Consider the listing below. Extract exactly the lines from the line containing "s.svst ld := rfl" to the line containing "s.otpWord w := rfl", both included.

(Material provided begins)

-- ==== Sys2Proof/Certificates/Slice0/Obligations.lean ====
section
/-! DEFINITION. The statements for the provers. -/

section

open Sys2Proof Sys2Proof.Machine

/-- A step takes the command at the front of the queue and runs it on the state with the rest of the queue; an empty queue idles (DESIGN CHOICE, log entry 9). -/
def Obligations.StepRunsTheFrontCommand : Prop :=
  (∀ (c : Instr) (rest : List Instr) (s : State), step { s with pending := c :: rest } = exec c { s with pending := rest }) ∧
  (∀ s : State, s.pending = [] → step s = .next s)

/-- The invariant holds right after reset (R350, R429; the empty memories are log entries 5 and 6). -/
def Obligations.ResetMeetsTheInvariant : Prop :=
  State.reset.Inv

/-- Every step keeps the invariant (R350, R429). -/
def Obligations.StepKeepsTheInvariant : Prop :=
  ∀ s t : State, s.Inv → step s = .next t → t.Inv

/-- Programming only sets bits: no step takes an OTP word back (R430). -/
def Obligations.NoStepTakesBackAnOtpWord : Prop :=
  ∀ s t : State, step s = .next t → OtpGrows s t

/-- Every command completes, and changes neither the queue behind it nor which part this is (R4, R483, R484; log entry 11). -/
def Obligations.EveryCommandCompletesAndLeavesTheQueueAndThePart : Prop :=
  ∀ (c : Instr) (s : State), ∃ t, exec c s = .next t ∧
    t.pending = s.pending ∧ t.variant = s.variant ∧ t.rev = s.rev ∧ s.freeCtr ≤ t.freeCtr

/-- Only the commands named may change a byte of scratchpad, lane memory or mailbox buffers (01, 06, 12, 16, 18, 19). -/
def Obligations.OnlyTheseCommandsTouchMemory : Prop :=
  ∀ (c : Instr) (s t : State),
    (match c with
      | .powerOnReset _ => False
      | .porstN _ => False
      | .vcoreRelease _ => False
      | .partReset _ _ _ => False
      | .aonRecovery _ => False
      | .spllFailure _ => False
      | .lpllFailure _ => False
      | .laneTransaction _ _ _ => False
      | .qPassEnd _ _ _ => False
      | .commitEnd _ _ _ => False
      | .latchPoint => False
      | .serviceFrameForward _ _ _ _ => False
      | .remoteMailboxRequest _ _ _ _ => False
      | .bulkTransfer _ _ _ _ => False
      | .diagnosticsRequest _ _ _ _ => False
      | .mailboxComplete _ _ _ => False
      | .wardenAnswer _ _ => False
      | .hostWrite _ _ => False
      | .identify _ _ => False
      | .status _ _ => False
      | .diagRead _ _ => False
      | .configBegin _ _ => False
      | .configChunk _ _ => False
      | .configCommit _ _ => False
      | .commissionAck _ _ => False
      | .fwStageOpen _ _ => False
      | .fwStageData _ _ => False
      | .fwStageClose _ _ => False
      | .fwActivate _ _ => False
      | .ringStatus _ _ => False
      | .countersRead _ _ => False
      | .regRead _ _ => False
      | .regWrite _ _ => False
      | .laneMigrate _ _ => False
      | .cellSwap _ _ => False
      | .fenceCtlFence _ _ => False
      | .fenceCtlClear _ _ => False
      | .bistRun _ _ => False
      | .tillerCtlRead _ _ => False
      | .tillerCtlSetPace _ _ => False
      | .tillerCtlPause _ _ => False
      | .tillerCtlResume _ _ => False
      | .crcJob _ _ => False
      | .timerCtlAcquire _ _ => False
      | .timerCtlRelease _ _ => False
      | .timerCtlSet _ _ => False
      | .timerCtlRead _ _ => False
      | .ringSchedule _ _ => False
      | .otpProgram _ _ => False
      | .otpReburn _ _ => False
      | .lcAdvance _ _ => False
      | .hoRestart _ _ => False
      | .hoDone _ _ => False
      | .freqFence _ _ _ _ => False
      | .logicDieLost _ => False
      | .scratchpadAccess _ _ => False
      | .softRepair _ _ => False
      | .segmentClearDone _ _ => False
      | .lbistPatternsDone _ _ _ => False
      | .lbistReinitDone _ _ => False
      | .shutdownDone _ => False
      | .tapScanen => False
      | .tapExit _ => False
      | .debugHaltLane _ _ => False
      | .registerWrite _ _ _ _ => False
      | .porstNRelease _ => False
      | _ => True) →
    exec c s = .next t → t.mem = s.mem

(Material provided ends)
(Material provided begins)

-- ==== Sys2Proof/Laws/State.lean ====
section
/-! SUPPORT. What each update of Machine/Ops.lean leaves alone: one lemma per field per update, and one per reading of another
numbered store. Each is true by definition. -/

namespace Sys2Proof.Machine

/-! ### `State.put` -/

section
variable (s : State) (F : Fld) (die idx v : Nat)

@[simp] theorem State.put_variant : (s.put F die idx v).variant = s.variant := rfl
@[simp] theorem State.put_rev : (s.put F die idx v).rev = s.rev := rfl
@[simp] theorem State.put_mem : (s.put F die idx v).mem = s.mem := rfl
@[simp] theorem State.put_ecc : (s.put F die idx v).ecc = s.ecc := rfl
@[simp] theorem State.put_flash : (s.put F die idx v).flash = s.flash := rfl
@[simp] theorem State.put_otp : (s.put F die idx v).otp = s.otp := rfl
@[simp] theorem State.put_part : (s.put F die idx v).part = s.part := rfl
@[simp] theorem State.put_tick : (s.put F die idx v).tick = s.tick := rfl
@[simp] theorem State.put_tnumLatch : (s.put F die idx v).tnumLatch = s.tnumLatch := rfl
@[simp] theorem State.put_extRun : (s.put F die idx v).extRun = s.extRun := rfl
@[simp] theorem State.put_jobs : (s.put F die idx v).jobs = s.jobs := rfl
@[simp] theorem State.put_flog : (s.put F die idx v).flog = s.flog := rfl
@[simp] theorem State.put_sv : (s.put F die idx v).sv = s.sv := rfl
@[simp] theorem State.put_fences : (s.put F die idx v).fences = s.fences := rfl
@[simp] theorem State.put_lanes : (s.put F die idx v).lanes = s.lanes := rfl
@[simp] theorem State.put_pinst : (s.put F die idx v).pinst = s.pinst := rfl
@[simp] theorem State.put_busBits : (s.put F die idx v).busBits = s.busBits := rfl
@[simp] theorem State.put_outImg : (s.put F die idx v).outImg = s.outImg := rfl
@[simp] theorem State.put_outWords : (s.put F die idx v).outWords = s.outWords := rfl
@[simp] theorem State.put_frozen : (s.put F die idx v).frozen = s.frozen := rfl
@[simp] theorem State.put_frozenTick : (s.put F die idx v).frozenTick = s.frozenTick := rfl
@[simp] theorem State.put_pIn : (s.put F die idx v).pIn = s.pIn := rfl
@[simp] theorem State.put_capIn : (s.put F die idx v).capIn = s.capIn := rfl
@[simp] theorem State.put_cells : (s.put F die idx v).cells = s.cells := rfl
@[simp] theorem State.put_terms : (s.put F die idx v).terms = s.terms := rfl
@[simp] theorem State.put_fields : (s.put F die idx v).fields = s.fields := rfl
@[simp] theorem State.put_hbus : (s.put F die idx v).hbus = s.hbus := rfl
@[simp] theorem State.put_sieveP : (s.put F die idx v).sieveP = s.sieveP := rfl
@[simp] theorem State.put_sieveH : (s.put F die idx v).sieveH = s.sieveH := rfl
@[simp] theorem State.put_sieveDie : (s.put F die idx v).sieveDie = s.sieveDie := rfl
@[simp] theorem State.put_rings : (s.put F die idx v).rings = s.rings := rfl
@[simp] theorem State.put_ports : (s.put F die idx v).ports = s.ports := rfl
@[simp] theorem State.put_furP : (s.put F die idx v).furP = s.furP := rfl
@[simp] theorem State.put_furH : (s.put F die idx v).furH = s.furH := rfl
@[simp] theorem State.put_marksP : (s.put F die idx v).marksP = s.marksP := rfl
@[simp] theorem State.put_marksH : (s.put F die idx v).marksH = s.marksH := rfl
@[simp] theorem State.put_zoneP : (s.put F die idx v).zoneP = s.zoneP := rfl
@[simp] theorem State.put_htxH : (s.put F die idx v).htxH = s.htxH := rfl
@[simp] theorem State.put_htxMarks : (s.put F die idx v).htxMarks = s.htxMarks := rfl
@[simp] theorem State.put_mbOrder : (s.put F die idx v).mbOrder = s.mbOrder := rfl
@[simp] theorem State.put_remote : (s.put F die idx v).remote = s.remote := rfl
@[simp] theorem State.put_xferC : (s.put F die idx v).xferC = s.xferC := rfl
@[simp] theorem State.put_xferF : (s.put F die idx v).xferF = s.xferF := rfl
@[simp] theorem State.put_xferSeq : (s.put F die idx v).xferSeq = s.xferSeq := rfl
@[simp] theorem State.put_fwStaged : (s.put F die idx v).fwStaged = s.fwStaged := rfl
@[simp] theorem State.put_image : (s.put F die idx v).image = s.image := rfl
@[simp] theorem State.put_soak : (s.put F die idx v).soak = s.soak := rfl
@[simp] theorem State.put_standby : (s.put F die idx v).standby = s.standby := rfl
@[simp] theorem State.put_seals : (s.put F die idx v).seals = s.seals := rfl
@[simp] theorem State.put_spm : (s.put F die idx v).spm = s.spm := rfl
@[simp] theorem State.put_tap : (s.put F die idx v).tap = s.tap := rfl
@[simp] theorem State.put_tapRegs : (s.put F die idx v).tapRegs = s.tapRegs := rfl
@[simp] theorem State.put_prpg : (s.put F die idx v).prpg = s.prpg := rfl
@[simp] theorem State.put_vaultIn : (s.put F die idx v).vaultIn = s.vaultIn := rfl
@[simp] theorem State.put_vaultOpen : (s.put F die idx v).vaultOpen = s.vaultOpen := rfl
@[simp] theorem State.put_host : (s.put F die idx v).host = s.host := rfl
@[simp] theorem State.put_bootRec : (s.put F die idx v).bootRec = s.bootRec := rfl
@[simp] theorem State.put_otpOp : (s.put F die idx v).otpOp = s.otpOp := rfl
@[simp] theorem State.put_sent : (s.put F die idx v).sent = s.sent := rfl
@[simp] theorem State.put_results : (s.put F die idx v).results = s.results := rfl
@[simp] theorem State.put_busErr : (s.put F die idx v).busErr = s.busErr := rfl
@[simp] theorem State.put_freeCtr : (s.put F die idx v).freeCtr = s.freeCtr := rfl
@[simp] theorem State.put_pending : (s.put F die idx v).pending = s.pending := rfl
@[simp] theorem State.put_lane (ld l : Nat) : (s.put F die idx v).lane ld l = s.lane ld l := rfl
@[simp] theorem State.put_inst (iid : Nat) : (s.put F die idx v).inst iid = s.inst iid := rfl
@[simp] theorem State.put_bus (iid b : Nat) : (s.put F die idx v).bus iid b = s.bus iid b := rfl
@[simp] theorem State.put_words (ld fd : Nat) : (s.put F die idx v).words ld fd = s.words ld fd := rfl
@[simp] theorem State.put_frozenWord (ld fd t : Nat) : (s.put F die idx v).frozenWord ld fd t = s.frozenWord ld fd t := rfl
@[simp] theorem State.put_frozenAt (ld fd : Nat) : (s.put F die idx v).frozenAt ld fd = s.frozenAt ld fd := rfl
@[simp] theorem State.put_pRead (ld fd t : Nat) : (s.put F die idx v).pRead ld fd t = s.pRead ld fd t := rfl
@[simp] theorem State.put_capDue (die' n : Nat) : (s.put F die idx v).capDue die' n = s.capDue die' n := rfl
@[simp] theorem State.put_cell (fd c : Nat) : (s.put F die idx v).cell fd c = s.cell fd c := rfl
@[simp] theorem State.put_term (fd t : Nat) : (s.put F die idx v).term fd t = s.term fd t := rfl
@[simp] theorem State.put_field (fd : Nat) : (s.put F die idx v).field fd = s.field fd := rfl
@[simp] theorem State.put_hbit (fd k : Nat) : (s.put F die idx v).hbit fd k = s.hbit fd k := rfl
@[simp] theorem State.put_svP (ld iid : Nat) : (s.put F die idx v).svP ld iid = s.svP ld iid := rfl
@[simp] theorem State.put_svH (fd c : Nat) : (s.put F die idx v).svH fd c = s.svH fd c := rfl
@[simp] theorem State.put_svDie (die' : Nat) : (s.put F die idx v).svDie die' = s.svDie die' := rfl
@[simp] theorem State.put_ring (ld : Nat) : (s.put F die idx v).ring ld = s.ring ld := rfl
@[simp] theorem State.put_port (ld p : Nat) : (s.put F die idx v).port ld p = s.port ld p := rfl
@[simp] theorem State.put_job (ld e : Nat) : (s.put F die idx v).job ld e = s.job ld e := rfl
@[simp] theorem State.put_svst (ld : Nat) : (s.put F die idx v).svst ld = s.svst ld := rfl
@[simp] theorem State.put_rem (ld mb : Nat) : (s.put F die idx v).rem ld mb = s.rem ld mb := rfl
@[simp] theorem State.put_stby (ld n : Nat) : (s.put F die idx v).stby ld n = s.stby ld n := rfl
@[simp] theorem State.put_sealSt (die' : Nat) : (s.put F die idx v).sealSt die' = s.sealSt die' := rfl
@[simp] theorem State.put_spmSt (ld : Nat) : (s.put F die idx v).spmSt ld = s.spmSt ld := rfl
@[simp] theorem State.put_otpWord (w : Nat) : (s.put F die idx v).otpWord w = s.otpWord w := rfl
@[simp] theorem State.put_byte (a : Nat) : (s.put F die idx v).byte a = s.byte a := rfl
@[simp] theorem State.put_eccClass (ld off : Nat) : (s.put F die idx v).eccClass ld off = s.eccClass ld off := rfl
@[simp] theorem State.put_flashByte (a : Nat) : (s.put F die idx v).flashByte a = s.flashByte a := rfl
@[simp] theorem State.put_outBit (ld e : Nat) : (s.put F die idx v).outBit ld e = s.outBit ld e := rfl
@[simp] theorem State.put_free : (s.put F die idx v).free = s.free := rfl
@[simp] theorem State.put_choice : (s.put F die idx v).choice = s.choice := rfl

(Material provided ends)
(Material provided begins)

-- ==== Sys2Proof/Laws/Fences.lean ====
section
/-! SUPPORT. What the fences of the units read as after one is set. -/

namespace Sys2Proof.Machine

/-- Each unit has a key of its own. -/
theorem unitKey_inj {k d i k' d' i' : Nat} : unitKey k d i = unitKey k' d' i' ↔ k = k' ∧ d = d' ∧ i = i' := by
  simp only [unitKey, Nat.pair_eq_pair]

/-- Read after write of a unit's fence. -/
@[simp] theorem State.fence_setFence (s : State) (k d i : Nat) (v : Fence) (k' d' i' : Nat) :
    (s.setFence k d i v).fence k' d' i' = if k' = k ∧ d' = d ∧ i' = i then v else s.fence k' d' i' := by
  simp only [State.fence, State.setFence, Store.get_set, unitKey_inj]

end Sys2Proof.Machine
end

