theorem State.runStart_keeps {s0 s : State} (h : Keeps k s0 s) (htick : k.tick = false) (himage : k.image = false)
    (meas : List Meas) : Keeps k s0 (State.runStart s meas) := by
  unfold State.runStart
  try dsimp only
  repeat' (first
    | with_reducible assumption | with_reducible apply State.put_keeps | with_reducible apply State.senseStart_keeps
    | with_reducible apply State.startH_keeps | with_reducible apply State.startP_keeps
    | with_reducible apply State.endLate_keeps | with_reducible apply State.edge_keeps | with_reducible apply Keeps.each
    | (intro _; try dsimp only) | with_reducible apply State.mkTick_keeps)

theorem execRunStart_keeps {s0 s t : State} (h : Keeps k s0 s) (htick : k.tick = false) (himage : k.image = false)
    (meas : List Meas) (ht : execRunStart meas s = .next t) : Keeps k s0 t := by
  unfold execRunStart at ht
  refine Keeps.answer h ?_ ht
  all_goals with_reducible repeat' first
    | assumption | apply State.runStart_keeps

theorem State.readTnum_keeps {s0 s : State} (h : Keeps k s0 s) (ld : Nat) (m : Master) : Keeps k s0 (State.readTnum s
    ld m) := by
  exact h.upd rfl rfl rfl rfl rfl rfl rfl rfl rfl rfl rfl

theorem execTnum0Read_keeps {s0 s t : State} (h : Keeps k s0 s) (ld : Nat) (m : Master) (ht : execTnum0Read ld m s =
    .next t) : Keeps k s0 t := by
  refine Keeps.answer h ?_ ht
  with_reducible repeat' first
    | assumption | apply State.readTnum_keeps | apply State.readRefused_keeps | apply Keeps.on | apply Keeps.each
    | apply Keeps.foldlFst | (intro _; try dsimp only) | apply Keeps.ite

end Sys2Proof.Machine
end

(Material provided ends)

= Answer for the task =
@[simp] theorem State.put_svst (ld : Nat) : (s.put F die idx v).svst ld = s.svst ld := rfl
@[simp] theorem State.put_rem (ld mb : Nat) : (s.put F die idx v).rem ld mb = s.rem ld mb := rfl
@[simp] theorem State.put_stby (ld n : Nat) : (s.put F die idx v).stby ld n = s.stby ld n := rfl
@[simp] theorem State.put_sealSt (die' : Nat) : (s.put F die idx v).sealSt die' = s.sealSt die' := rfl
@[simp] theorem State.put_spmSt (ld : Nat) : (s.put F die idx v).spmSt ld = s.spmSt ld := rfl
@[simp] theorem State.put_otpWord (w : Nat) : (s.put F die idx v).otpWord w = s.otpWord w := rfl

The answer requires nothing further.